/-- Time references and calibration (R329, R371, R408 to R417). -/
def Obligations.ClocksAndCalibration : Prop :=
  ∀ s : State,
    (∀ k ≤ 1, bit (s.reg 0x1020) k = true →
      (s.inGroup = false → s.reg 0x9005 ≠ 1 → bit s.calib.mask gTimebase = false → ∃ t, exec (.refLost k) s = .next t ∧ bit (t.reg 0x1020) k = false ∧
        bit (t.reg 0x1020) (1 - k) = bit (s.reg 0x1020) (1 - k) ∧ t.reg 0x300A = elt 0x300A 0 (s.reg 0x300A + 1) ∧
        (k = 0 → s.reg 0x3000 = 1 → t.reg 0x3000 = 2) ∧ State.sameBut logParts s t) ∧
      (k = 0 → s.inGroup = true → ∃ t, exec (.refLost 0) s = .next t ∧ t.reg 0x9005 = 4) ∧
      (k = 0 → s.reg 0x9005 = 1 → ∃ t, exec (.refLost 0) s = .next t ∧ t.reg 0x9005 = 5 ∧ t.group.formBy = none) ∧
      (k = 0 → s.inGroup = false → s.reg 0x9005 ≠ 1 → bit s.calib.mask gTimebase = true → ∃ t, exec (.refLost 0) s = .next t ∧
        t.calib = { s.calib with lost := s.calib.lost ||| 2 ^ gTimebase } ∧ State.sameBut (.calib :: logParts) s t)) ∧
    (∀ k ≤ 1, ∃ t, exec (.refDetected k) s = .next t ∧ bit (t.reg 0x1020) k = true ∧ bit (t.reg 0x1020) (1 - k) = bit (s.reg 0x1020) (1 - k) ∧
      (k = 0 → t.reg 0x3000 = 1) ∧ (k = 1 → t.reg 0x3000 = s.reg 0x3000) ∧ State.sameBut logParts s t) ∧
    (∀ l < 32, ∀ b : Bool, ∃ t, exec (.cablePresentChange l b) s = .next t ∧ bit (t.reg 0x1021) l = b ∧
      (∀ k < 32, k ≠ l → bit (t.reg 0x1021) k = bit (s.reg 0x1021) k) ∧ State.sameBut [.dict] s t ∧ regsBut s t [0x1021]) ∧
    (∀ mv, mv < 2490 ∨ 2510 < mv →
      ∃ t, exec (.calvLost mv) s = .next t ∧ bit (t.reg 0x1020) 2 = false ∧ t.reg 0x700A = elt 0x700A 0 (f32Rat mv 1000) ∧
        t.calib = { s.calib with lost := s.calib.lost ||| s.calib.mask % 4 } ∧ State.sameBut [.dict, .calib] s t ∧ regsBut s t [0x1020, 0x700A]) ∧
    (∀ mv, 2490 ≤ mv → mv ≤ 2510 →
      ∃ t, exec (.calvLost mv) s = .next t ∧ bit (t.reg 0x1020) 2 = true ∧ t.reg 0x700A = elt 0x700A 0 (f32Rat mv 1000) ∧ State.sameBut [.dict] s t ∧
        regsBut s t [0x1020, 0x700A]) ∧
    (∀ sid mask force, OwnerServed s sid → mask ≠ 0 → mask < 32 → force ≤ 1 → calBusy s = false → (∀ g < 5, bit mask g = true → hasRef s g = true) →
      ((bit mask gMargin = false ∨ naming s allFields = []) → (bit mask gCurrent = true → s.fits 100 = true ∧ s.mcore 1 = 0) →
        ∃ t, exec (.calRun sid mask force) s = .next t ∧ t.calib = { s.calib with mask := mask, mode := 1, waiting := 0, lost := 0 } ∧ t.reg 0x7000 = 1 ∧
          t.granted actCal 0 = s.granted actCal 0 + (if bit mask gCurrent then 100 else 0) ∧ AMap.get [] t.cmds 0x7001 = AMap.get [] s.cmds 0x7001 ++ [sid] ∧ State.sameBut [.dict, .power, .calib, .cmds] s t) ∧
      ((bit mask gMargin = false ∨ naming s allFields = []) → bit mask gCurrent = true → s.mcore 1 = 0 → s.fits 100 = false →
        ∃ t, exec (.calRun sid mask force) s = .next t ∧ t.calib = s.calib ∧ t.reg 0x7001 = 0x45 ∧ t.reg 0x7000 = s.reg 0x7000) ∧
      (bit mask gMargin = true → naming s allFields = [1] → force = 1 → s.load.op = 0 →
        ∃ t, exec (.calRun sid mask force) s = .next t ∧ t.calib = { s.calib with waiting := mask } ∧ t.reg 0x7000 = 2 ∧ t.load.op = 4 ∧ (t.model 1).draining = true)) ∧
    (∀ sid b, OwnerServed s sid → calBlobGood s b = true → s.boot.assist = none → calBusy s = false → groupsOf (field b 7 1) ≠ [] → bit (field b 7 1) gMargin = false →
      (∀ g ∈ groupsOf (field b 7 1), hasRef s g = true) → (bit (field b 7 1) gCurrent = true → s.fits 100 = true ∧ s.mcore 1 = 0) →
      ∃ t, exec (.calRestore sid b) s = .next t ∧ t.calib.restoring = b ∧ t.calib.mask = maskOf (groupsOf (field b 7 1)) ∧ t.calib.mode = 2 ∧ t.reg 0x7000 = 1 ∧
        AMap.get [] t.cmds 0x7004 = AMap.get [] s.cmds 0x7004 ++ [sid]) ∧
    (s.reg 0x7008 ≠ 0 → calBusy s = false → s.mcore 1 = 0 → s.mcore 2 = 0 → s.reg 0x4002 = 0xFF → s.fits 100 = true →
      ∃ t, exec .calIntervalExpiry s = .next t ∧ t.now = max s.now (s.calib.lastRun + s.reg 0x7008 * 1000000000) ∧ t.calib.mode = 3 ∧ t.reg 0x7000 = 1 ∧
        t.calib.mask = maskOf ([gCurrent, gVsense, gDiode, gTimebase].filter (hasRef s))) ∧
    (∀ (items trims : List CalItem) (it : CalItem) (v : Nat × Nat), items ++ trims = [it] → s.calib.mode = 1 → it.group < 5 → bit s.calib.mask it.group = true → it.item < calItems it.group →
      (∀ g ∈ groupsOf s.calib.mask, s.mcore (calCore g) = 0) → holdInForce s = false → pairReady s it = true → s.calib.lost = 0 → judgeItem s it = .ok v →
      (it.group = gMargin → s.domain (marginField it.item) ≠ domIsolated) →
      ∃ t, exec (.calDone items trims) s = .next t ∧ AMap.get 0 t.calib.values (calKey it.group it.item) = v.1 + v.2 * 2 ^ 32 + 1 ∧ t.calib.mask = 0 ∧ t.calib.mode = 0 ∧
        (offsetKept s it = false → t.calAgreed it.group it.item = true) ∧
        t.calib.lastRun = s.now ∧ t.reg 0x7000 = 0 ∧ t.reg 0x7002 = 0 ∧ t.reg 0x7009 = elt 0x7009 0 (s.reg 0x7009) ∧ t.granted actCal 0 = 0) ∧
    (s.calib.mode = 1 → s.calib.mask ≠ 0 → s.calib.lost ≠ 0 → (∀ g ∈ groupsOf s.calib.mask, s.mcore (calCore g) = 0) → holdInForce s = false →
      ∃ t, exec (.calDone [] []) s = .next t ∧ t.calib.values = s.calib.values ∧ t.calib.mask = 0 ∧ t.reg 0x7000 = 0 ∧ t.reg 0x7002 / 2 ^ 56 = 0x46 ∧
        ∀ g ∈ groupsOf s.calib.lost, AMap.get 0 t.calib.agreed g = AMap.get 0 s.calib.agreed g)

Task statement:
When you reach the line that contains "(s.inGroup = false", stop; that line and every line before it, from the very first line of the data, should be restated word for word.

Answer:
/-- Time references and calibration (R329, R371, R408 to R417). -/
def Obligations.ClocksAndCalibration : Prop :=
  ∀ s : State,
    (∀ k ≤ 1, bit (s.reg 0x1020) k = true →
      (s.inGroup = false → s.reg 0x9005 ≠ 1 → bit s.calib.mask gTimebase = false → ∃ t, exec (.refLost k) s = .next t ∧ bit (t.reg 0x1020) k = false ∧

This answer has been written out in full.